**Your objective:**
Where the word "only" shows up in the entries below, please copy the whole line.
▬▬▬▬▬▬▬▬▬▬
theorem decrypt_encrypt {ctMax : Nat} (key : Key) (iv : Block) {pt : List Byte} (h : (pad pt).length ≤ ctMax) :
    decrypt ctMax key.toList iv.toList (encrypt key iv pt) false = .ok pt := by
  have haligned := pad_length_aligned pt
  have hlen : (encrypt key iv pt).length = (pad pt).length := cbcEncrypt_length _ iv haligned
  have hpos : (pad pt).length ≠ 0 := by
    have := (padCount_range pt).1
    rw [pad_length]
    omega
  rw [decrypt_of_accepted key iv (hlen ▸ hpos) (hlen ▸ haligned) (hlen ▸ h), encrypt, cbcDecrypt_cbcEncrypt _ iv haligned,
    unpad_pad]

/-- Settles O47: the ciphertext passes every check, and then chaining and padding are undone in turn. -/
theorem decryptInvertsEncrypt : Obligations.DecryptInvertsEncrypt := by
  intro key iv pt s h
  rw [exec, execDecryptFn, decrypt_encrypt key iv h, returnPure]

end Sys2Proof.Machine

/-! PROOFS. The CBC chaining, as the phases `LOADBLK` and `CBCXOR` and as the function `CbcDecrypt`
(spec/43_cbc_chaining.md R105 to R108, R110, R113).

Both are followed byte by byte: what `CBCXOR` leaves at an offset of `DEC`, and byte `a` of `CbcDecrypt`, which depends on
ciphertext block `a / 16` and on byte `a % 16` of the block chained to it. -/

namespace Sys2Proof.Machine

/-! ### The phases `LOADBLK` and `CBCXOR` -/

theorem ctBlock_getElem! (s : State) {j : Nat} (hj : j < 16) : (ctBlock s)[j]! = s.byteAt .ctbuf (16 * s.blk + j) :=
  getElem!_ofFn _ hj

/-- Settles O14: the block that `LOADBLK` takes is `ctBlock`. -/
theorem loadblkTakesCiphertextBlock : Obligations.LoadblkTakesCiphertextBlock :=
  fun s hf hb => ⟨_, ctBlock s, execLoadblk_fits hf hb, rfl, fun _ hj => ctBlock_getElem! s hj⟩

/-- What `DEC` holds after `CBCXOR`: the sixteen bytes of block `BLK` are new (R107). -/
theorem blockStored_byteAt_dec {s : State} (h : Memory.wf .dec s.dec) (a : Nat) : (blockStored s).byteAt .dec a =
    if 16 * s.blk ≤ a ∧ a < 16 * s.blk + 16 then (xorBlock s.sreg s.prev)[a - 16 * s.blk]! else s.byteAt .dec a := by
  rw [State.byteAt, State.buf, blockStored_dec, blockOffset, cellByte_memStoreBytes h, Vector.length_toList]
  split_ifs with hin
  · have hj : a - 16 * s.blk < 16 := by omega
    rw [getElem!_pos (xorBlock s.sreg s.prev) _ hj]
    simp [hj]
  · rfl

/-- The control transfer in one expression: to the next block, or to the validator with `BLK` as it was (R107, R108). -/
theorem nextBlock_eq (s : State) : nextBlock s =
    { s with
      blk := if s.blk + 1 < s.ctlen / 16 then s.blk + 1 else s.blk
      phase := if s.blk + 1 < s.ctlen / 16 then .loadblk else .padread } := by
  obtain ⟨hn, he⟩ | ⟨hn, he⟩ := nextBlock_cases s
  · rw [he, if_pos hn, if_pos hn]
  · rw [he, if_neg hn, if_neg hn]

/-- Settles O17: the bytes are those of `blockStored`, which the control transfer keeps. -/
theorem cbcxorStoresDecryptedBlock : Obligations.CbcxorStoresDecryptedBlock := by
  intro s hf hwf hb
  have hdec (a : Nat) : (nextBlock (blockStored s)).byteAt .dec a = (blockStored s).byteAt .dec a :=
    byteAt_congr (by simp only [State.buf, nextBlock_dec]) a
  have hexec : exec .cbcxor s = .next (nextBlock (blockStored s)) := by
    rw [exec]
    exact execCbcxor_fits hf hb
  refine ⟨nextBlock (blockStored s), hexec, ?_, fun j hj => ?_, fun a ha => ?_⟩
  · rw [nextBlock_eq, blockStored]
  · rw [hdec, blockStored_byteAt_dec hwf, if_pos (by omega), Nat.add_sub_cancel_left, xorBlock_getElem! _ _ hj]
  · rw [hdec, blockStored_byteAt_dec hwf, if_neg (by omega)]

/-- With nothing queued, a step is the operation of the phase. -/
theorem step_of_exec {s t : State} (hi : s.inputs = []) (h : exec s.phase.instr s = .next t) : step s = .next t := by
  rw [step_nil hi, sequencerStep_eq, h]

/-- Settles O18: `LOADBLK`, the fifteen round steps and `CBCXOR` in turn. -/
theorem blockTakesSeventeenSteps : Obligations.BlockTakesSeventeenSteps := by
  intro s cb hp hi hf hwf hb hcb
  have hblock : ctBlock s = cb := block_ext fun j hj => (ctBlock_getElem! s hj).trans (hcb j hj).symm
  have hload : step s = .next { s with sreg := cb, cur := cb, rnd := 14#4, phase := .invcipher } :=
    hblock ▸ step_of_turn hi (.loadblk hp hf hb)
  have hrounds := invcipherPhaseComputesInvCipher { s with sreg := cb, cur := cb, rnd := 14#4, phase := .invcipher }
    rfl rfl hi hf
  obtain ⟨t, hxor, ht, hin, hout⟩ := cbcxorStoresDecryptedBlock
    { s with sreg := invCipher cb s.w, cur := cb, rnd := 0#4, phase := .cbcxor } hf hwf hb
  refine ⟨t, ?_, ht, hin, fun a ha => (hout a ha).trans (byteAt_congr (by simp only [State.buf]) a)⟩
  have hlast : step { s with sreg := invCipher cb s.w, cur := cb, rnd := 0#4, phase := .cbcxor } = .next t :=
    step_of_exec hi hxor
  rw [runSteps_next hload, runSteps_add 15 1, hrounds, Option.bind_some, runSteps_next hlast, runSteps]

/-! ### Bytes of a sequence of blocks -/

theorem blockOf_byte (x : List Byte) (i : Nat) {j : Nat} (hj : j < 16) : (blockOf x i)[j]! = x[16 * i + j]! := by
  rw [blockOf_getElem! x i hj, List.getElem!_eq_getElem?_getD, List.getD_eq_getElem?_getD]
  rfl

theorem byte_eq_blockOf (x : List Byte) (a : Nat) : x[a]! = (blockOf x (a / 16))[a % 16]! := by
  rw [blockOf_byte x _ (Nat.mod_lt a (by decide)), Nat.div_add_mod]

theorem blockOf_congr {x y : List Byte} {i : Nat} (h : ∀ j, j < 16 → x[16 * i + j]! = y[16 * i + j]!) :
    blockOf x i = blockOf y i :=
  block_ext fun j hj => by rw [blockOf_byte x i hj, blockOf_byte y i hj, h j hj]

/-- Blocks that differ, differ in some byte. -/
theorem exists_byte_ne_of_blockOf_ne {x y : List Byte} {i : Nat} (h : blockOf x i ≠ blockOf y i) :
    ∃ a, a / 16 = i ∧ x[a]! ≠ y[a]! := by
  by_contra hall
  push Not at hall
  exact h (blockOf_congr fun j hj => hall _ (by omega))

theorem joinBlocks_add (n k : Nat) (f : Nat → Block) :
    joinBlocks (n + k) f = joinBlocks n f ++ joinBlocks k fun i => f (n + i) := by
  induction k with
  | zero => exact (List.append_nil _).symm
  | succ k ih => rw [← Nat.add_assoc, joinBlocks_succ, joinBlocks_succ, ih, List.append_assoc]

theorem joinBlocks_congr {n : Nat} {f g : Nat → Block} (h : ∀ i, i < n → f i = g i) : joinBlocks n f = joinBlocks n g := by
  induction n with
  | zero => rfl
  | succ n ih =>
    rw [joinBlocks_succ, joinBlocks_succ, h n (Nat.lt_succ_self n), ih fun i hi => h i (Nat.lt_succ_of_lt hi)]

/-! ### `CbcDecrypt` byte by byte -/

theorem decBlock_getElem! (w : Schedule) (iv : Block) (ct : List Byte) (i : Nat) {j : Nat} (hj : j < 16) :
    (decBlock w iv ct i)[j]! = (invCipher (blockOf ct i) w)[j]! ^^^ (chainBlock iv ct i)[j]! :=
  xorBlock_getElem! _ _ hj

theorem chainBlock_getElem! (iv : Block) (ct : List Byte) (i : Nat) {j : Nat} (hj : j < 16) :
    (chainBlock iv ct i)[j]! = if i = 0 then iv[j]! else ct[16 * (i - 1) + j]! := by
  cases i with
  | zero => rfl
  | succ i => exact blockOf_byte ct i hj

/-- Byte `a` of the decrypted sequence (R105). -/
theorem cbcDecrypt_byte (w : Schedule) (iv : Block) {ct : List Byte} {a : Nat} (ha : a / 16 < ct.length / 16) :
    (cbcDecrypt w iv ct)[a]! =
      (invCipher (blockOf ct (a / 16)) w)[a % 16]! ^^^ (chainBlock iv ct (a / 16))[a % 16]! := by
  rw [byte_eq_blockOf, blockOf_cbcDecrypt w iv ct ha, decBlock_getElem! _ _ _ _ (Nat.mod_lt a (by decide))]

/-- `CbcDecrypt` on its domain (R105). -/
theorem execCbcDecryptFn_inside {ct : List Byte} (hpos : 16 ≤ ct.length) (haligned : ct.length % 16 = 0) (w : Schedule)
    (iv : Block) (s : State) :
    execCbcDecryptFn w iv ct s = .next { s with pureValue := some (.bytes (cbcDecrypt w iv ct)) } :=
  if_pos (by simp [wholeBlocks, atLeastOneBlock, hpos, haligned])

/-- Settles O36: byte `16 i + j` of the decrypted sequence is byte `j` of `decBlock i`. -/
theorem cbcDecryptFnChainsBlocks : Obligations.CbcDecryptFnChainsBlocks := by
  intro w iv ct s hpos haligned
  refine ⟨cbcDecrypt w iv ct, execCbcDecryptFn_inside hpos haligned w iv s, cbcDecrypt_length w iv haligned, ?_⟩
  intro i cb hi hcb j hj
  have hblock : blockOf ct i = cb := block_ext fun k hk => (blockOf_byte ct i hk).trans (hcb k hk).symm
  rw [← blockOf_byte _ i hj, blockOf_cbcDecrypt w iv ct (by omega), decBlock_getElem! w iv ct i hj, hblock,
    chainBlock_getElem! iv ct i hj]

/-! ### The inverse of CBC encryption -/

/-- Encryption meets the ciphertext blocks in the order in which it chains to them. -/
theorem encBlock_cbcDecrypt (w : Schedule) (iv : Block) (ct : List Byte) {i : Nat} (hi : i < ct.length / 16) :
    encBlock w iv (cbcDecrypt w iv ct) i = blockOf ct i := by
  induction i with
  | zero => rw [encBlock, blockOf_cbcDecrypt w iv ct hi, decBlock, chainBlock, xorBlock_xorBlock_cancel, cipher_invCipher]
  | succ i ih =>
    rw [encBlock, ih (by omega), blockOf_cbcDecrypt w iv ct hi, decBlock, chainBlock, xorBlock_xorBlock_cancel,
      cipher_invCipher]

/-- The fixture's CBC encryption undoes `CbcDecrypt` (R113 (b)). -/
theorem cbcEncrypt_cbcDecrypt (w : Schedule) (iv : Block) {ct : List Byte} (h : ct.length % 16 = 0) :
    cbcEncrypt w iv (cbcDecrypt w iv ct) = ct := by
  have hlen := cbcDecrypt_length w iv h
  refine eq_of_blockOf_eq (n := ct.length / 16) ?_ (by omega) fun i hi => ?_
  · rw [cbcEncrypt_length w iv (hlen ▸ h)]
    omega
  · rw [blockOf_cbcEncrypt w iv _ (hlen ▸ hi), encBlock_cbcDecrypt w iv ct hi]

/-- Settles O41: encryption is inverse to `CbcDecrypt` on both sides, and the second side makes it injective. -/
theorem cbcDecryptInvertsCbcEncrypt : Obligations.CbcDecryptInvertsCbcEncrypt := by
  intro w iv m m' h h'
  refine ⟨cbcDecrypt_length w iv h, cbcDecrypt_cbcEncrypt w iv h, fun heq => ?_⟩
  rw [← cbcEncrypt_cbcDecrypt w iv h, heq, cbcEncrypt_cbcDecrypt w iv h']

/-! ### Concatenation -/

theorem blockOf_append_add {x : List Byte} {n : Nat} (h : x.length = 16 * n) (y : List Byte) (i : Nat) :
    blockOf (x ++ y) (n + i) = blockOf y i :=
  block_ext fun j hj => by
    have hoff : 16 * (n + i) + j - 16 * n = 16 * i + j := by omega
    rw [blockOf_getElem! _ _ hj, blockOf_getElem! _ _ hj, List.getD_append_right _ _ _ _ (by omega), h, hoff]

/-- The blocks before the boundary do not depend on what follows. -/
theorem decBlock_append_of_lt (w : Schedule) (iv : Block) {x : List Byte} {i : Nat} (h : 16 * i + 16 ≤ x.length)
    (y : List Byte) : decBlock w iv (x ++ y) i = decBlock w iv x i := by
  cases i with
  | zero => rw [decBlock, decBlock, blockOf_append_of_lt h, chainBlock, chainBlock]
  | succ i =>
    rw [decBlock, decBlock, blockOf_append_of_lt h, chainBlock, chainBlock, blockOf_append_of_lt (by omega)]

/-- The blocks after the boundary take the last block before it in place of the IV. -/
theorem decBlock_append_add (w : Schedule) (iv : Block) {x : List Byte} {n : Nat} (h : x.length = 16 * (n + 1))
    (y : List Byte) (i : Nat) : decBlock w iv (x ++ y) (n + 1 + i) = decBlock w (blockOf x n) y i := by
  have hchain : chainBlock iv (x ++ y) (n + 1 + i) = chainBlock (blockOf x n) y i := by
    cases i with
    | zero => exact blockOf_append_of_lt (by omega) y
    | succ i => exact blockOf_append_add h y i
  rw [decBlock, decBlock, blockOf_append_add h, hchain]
▬▬▬▬▬▬▬▬▬▬
**Response box:**
    byteAt_congr (by simp only [State.buf, nextBlock_dec]) a
  refine ⟨t, ?_, ht, hin, fun a ha => (hout a ha).trans (byteAt_congr (by simp only [State.buf]) a)⟩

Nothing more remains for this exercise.